— Brief —
Scan the listing beneath this sentence. Report each line with the word "some".

— Listed entries —
════════════════
-- ==== Sys2Proof/Tests/Slice0.lean ====
section
/-! SUPPORT. The model's own tests. Expected results are the spec's: words written out from R39 to R41, and rows of
`95_test_vectors.md`, named by their ids. The second part shows, for each obligation with hypotheses, values that meet all
of them. -/

namespace Sys2Proof.Tests

open Sys2Proof.Machine

/-! ### Values and states -/

def one : Word := 0x3FFF0000000000000000000000000000#128
def two : Word := 0x40000000000000000000000000000000#128
def three : Word := 0x40008000000000000000000000000000#128
def minusOne : Word := 0xBFFF0000000000000000000000000000#128
/-- `2^-113`, half a unit in the last place of 1.0. -/
def halfUlp : Word := 0x3F8E0000000000000000000000000000#128
def largest : Word := 0x7FFEFFFFFFFFFFFFFFFFFFFFFFFFFFFF#128
def smallestNormal : Word := 0x00010000000000000000000000000000#128
def smallestDenormal : Word := 0x00000000000000000000000000000001#128
def signaling : Word := 0x7FFF0000000000000000000000000001#128
def minusInf : Word := 0xFFFF0000000000000000000000000000#128

/-- A pipelined unit: two stages, and one cycle from FPENV.RM to port `rm`. -/
def deep : Config := { Config.base with latency := 2, rmDelay := 1 }

/-- A combinational unit without an FPENV. -/
def bare : Config := { Config.base with hasFpenv := false }

/-- The state after reset, with what the host does next. -/
def started (cfg : Config) (inputs : List Input) : State := { State.resetFor cfg with inputs := inputs }

/-- A clock cycle with a request. -/
def asks (op : BitVec 1) (a b : Word) : Ports := { rst := false, inValid := true, op := op, a := a, b := b }

/-- The state a step or an instruction answers with. -/
def nextOf : Host.Outcome State Fault Refusal → Option State
  | .next t => some t
  | _ => none

/-- The response, and FPENV, that a step or an instruction leaves. -/
def shown (o : Host.Outcome State Fault Refusal) : Option (Word × Bool × BitVec 3) :=
  (nextOf o).map fun t => (t.result, t.nx, t.fpenv)

/-! ### Well-formedness -/

theorem test_wellFormed_refuses_add_mode_without_fpenv : Instr.wellFormed bare (.add .upward one two) = false := by decide

theorem test_wellFormed_refuses_sub_mode_without_fpenv : Instr.wellFormed bare (.sub .towardZero one two) = false := by
  decide

theorem test_wellFormed_accepts_nearest_without_fpenv : Instr.wellFormed bare (.sub .nearest one two) = true := by decide

/-! ### Decoding, on words written out from R39 to R41 -/

/-- CTRL `0b001` (ADD RDN), then the 32 digits of `a`, then those of `b`. -/
theorem test_decode_add :
    decodeRequest 0x13FFF000000000000000000000000000040008000000000000000000000000001#259 =
      .add .downward 0x3FFF0000000000000000000000000000#128 0x40008000000000000000000000000001#128 := by decide

/-- CTRL `0b111` (SUB RTZ), with the highest and the lowest bit of each operand set. -/
theorem test_decode_sub :
    decodeRequest 0x78000000000000000000000000000000180000000000000000000000000000001#259 =
      .sub .towardZero 0x80000000000000000000000000000001#128 0x80000000000000000000000000000001#128 := by decide

theorem test_decode_refuses_wider : decode (2 ^ 259) = .error .widerThanRequest := by decide

theorem test_decode_widest : (decode (2 ^ 259 - 1)).toOption = some (.sub .towardZero (-1#128) (-1#128)) := by decide

/-- The opcode table's 3-bit words: `0b010` is ADD RUP, `0b101` is SUB RDN, of two zeros. -/
theorem test_decodeTableWord :
    decodeTableWord 8 0b010 = some (.add .upward 0#128 0#128) ∧
    decodeTableWord 8 0b101 = some (.sub .downward 0#128 0#128) := by decide

/-! ### Operations, one step each -/

/-- V-T35: `1 + 2`. -/
theorem test_add : shown (exec (.add .nearest one two) State.reset) = some (three, false, 0b000#3) := by decide

/-- V-R9: a tie with the retained low bit 1 is incremented, and inexact is recorded. -/
theorem test_add_tie_to_even :
    shown (exec (.add .nearest (one + 1#128) halfUlp) State.reset) = some (one + 2#128, true, 0b100#3) := by decide

/-- V-T34: `2 - 3`. -/
theorem test_sub : shown (exec (.sub .nearest two three) State.reset) = some (minusOne, false, 0b000#3) := by decide

/-- V-T29: a signaling NaN `b` comes back quieted, its sign inverted. -/
theorem test_sub_signaling :
    shown (exec (.sub .nearest one signaling) State.reset) =
      some (0xFFFF8000000000000000000000000001#128, false, 0b000#3) := by decide

/-- The first step after reset runs a placed word: SUB RDN of two zeros gives `+0` (V-T27, R53). -/
theorem test_step_placed :
    shown (step (State.reset.withFetchWord 8 0b101)) = some (0#128, false, 0b001#3) := by decide

/-- R27, R94: reset empties the pipeline. -/
theorem test_reset_values : State.reset.outValid = false ∧ State.reset.fpenv = 0b000#3 ∧ State.reset.inputs = [] := by
  decide

theorem witness_resetFor_inv (cfg : Config) : (State.resetFor cfg).Inv where
  pipe_length := List.length_replicate
  rmLine_length := List.length_replicate
  noFpenv_fpenv := fun _ => rfl
  noFpenv_nearest := fun _ st hst hv => by
    rw [(List.mem_replicate.mp hst).2] at hv
    cases hv

theorem witness_started_inv (cfg : Config) (inputs : List Input) : (started cfg inputs).Inv :=
  let h := witness_resetFor_inv cfg
  ⟨h.pipe_length, h.rmLine_length, h.noFpenv_fpenv, h.noFpenv_nearest⟩

/-! ### Values that meet the hypotheses of the obligations -/

theorem witness_NoRequestIsIllegal : (0 : Nat) < 2 ^ 259 ∧ 2 ^ 259 - 1 < 2 ^ 259 := by decide

theorem witness_LeadingZeroCount :
    (1#128 : Word) ≠ 0#128 ∧ clz128 1#128 = 127 ∧ signBit ≠ 0#128 ∧ clz128 signBit = 0 := by decide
════════════════
— Your solution —
  | .next t => some t
theorem test_decode_widest : (decode (2 ^ 259 - 1)).toOption = some (.sub .towardZero (-1#128) (-1#128)) := by decide
    decodeTableWord 8 0b010 = some (.add .upward 0#128 0#128) ∧
    decodeTableWord 8 0b101 = some (.sub .downward 0#128 0#128) := by decide
theorem test_add : shown (exec (.add .nearest one two) State.reset) = some (three, false, 0b000#3) := by decide
    shown (exec (.add .nearest (one + 1#128) halfUlp) State.reset) = some (one + 2#128, true, 0b100#3) := by decide
theorem test_sub : shown (exec (.sub .nearest two three) State.reset) = some (minusOne, false, 0b000#3) := by decide
      some (0xFFFF8000000000000000000000000001#128, false, 0b000#3) := by decide
    shown (step (State.reset.withFetchWord 8 0b101)) = some (0#128, false, 0b001#3) := by decide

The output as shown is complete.